======== Source records

theorem holdSound_clearLockout (h : holdSound p) : holdSound (clearLockout p).part := by
  have hclear (hlink : p.gen.link ≠ .lockedOut) : holdSound (p.setGen { p.gen with failures := 0 }) :=
    holdSound_of_gen h (setGen_frame p _) (linkOrdered_of_cleared rfl hlink) id
      (fun hwork => mayRun_of_working h hwork) fun hunload => .inl hunload
  unfold clearLockout
  split
  · next hlocked =>
    obtain ⟨-, -, hdiscarded⟩ := linkOrdered_of_sound h
    have hrequest := hdiscarded hlocked
    have hgen : (enterOff (p.setGen { p.gen with failures := 0 })).gen =
        { p.gen with link := .off, failures := 0, timer := none } := (clearLockout_gen_of_locked hlocked hrequest).2
    show holdSound (enterOff (p.setGen { p.gen with failures := 0 }))
    refine holdSound_of_gen h ((setGen_frame p _).trans (n := [.gen]) (enterOff_frame _)) ?_ ?_ ?_ ?_ <;> rw [hgen]
    · exact linkOrdered_of_cleared rfl fun h => (nomatch h)
    · exact id
    · exact fun hwork => absurd (show LinkState.starting .off = true ∨ LinkState.off = .run from hwork) (by decide)
    · exact fun h => (nomatch h)
  · next hlink => exact hclear hlink

theorem holdSound_of_reset (hhold : p.hold = resetHold) (hgen : p.gen = resetSequencer)
    (haccount : p.account = resetAccount) : holdSound p := by
  refine holdSound_iff.mpr ?_
  unfold quietHold linkQuiet zoneQuiet
  rw [hhold, hgen, haccount]
  exact ⟨⟨fun h => (nomatch h), fun h => (nomatch h), fun h => (nomatch h), fun h => (nomatch h), by decide, by decide,
    fun h => (nomatch h)⟩, ⟨fun _ h => (nomatch h), fun _ h => (nomatch h), fun _ h => (nomatch h)⟩,
    fun h => (nomatch h), fun _ => by decide⟩

/-! ### Every step -/

/-- A status frame of another partner than the drive changes no quiet zone. -/
theorem holdSound_of_image (h : holdSound p) (hframe : changesOnly l p q)
    (hzones : q.image.drive.data.quietZone = p.image.drive.data.quietZone)
    (hl : ∀ b ∈ [Block.account, .hold, .gen], b ∉ l := by decide) : holdSound q := by
  have haccount : q.account = p.account := hframe.same .account (hl _ (by decide))
  have hhold : q.hold = p.hold := hframe.same .hold (hl _ (by decide))
  have hgen : q.gen = p.gen := hframe.same .gen (hl _ (by decide))
  unfold holdSound quietSetPoint quietHold effQuietZone at *
  rwa [hzones, haccount, hhold, hgen]

theorem holdSound_readyCheck (h : holdSound p) : holdSound (readyCheck p) :=
  holdSound_reads.keeps (readyCheck_frame p) h

theorem holdSound_genArrival {report : EngineReport} {d : GenData} (h : holdSound p) :
    holdSound (genArrival report d p) := by
  have hstored : holdSound (readyCheck (storeGenerator d p)) :=
    holdSound_readyCheck (holdSound_of_image h (storeGenerator_frame d p) rfl)
  exact holdSound_judgeReport (holdSound_of_gen hstored (setGen_frame ..) (linkOrdered_of_sound hstored) id
    (fun hwork => mayRun_of_working hstored hwork) fun hunload => .inl hunload)

theorem holdSound_brakeArrival {d : BrakeData} (h : holdSound p) : holdSound (brakeArrival d p) := by
  have hstored : holdSound (readyCheck (storeBrake d p)) :=
    holdSound_readyCheck (holdSound_of_image h (storeBrake_frame d p) rfl)
  have hevaluated : holdSound (evalBrakeSources (readyCheck (storeBrake d p))) :=
    holdSound_reads.keeps (((evalSource_frame .safeStop _).seq (evalSource_frame .slip _)).seq
      ((evalSource_frame .blend _).seq (evalSource_frame .limp _))) hstored
  have hheld : holdSound (holdRoll (evalBrakeSources (readyCheck (storeBrake d p)))) := by
    unfold holdRoll
    exact .ite (holdSound_breakHold (holdSound_reads.keeps (setEvent_frame ..) hevaluated)) hevaluated
  unfold brakeArrival speedArrival
  exact .ite (holdSound_reads.keeps (ceaseStanding_frame _) hheld) hheld

theorem sameRecords_arriveBeginning (b : Bool) (p : Part) : (arriveBeginning b p).account.history = p.account.history ∧
    (arriveBeginning b p).account.current = p.account.current ∧
    (arriveBeginning b p).account.settling = p.account.settling ∧
    (arriveBeginning b p).account.dump = p.account.dump := by
  unfold arriveBeginning
  split <;> exact ⟨rfl, rfl, rfl, rfl⟩

/-- A beginning that arrives waits at the settlement unit, which keeps its records and its request. -/
theorem holdSound_arriveBeginning {b : Bool} (h : holdSound p) : holdSound (arriveBeginning b p) := by
  obtain ⟨hhistory, hcurrent, hsettling, hdump⟩ := sameRecords_arriveBeginning b p
  have hframe := arriveBeginning_frame b p
  have himage : (arriveBeginning b p).image = p.image := hframe.same .image (by decide)
  have hhold : (arriveBeginning b p).hold = p.hold := hframe.same .hold (by decide)
  have hgen : (arriveBeginning b p).gen = p.gen := hframe.same .gen (by decide)
  unfold holdSound quietSetPoint quietHold effQuietZone at *
  rwa [himage, hhold, hgen, hhistory, hcurrent, hsettling, hdump]

theorem holdSound_resultClosed : ResultClosed holdSound where
  item _ hp := holdSound_reads.keeps (setWearItem_frame ..) hp
  event hp := holdSound_reads.keeps (setEvent_frame ..) hp
  judge hp := holdSound_reads.keeps (judgeItem_frame ..) hp
  scan hp := holdSound_reads.keeps (setScan_frame ..) hp
  thermal hp := holdSound_reads.keeps (setThermalSet_frame ..) hp
  beginning hp := holdSound_arriveBeginning hp

theorem holdSound_eventTrigger (h : holdSound p) : holdSound (eventTrigger p) := by
  unfold eventTrigger
  split
  · exact holdSound_reads.keeps (setMode_frame ..) h
  · exact holdSound_reads.keeps (setMode_frame ..) h
  · exact h
  · exact holdSound_arriveBeginning h

theorem holdSound_effect (i : Instr) (p : Part) (hreach : ∃ b ∈ [Block.image, .account, .hold, .gen], b ∈ effectBlocks i)
    (h : holdSound p) : holdSound (effect i p) := by
  by_cases hdomains : movesDomains i = true
  · exact effect_keeps_of_movesDomains holdSound_reads hdomains h (fun _ _ _ => holdSound_of_reset rfl rfl rfl)
      fun _ _ => holdSound_of_reset (runReset_hold ..) (runReset_gen ..) (runReset_account ..)
  cases i with
  | driveStatus => exact whenRunning_keeps h fun _ => holdSound_driveArrival h
  | storageStatus =>
    exact whenRunning_keeps h fun _ => holdSound_readyCheck (holdSound_of_image h (storeStorage_frame ..) rfl)
  | genStatus => exact whenRunning_keeps h fun _ => holdSound_genArrival h
  | brakeStatus => exact whenRunning_keeps h fun _ => holdSound_brakeArrival h
  | configWrite => exact request_keeps (fun hq => holdSound_reads.keeps hq) h (holdSound_configWrite h)
  | clearLockout => exact request_keeps (fun hq => holdSound_reads.keeps hq) h (holdSound_clearLockout h)
  | settlementTimerExpiry =>
    exact whenDue_keeps h fun _ _ => holdSound_eventTrigger (holdSound_reads.keeps (setTime_frame p _) h)
  | conversionComplete => exact whenRunning_keeps h fun _ => holdSound_resultClosed.conversionCompletes h
  | settlementBegin =>
    refine whenDue_keeps h fun _ _ => ?_
    unfold beginWaiting
    split
    · exact holdSound_beginSettlement h
    · exact h
  | accountSettled =>
    refine whenRunning_keeps h fun _ => ?_
    unfold settleCurrent
    split
    · next hs => exact holdSound_settle h hs
    · exact h
  | promotionTimerExpiry => exact whenDue_keeps h fun _ hdue => holdSound_promote h hdue
  | layoverTimerExpiry => exact whenDue_keeps h fun _ _ => holdSound_layoverExpires h
  | startTimeout =>
    refine whenDue_keeps h fun _ hdue => holdSound_enterFailed h fun hlocked => ?_
    simp [startTimeoutDue, hlocked] at hdue
  | stopTimeout =>
    refine whenDue_keeps h fun _ hdue => holdSound_enterFailed h fun hlocked => ?_
    simp [stopTimeoutDue, hlocked] at hdue
  | genSettleExpiry =>
    refine whenDue_keeps h fun _ hdue => holdSound_enterRun h (mayRun_of_working h (.inl ?_))
    have hlink : p.gen.link = .settling := of_decide_eq_true (Bool.and_eq_true_iff.mp hdue).1
    rw [hlink]
    rfl
  | retryDelayExpiry =>
    refine whenDue_keeps h fun _ hdue => holdSound_enterOff h fun hlocked => ?_
    simp [retryDue, hlocked] at hdue
  | partnerStale => exact whenDue_keeps h fun _ _ => holdSound_becomeStale h
  | partnerLost => exact whenDue_keeps h fun _ _ => holdSound_becomeLost h
  | startWindowExpiry =>
    exact whenDue_keeps h fun _ _ => holdSound_reads.keeps (setPartState_frame ..)
      (holdSound_lostIfNever (holdSound_lostIfNever (holdSound_lostIfNever (holdSound_lostIfNever h))))
  | _ => first | exact absurd rfl hdomains | exact absurd hreach (by simp [effectBlocks])

/-- Settles O52: the link works only where it may, a quiet zone stops it at its arrival, and a DUMP request stands until
a settlement of G zero has stopped an unloading engine. -/
theorem stepKeepsHoldSound : Obligations.StepKeepsHoldSound :=
  fun _ _ => step_keeps holdSound_reads holdSound_effect

end Sys2Proof.Machine
end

================

→ Description of the task
The required answer is the run of lines above, starting at the line with "((evalSource_frame .blend _).seq" and ending at the line with "unfold brakeArrival speedArrival", reproduced exactly with both ends.

→ Solution
      ((evalSource_frame .blend _).seq (evalSource_frame .limp _))) hstored
  have hheld : holdSound (holdRoll (evalBrakeSources (readyCheck (storeBrake d p)))) := by
    unfold holdRoll
    exact .ite (holdSound_breakHold (holdSound_reads.keeps (setEvent_frame ..) hevaluated)) hevaluated
  unfold brakeArrival speedArrival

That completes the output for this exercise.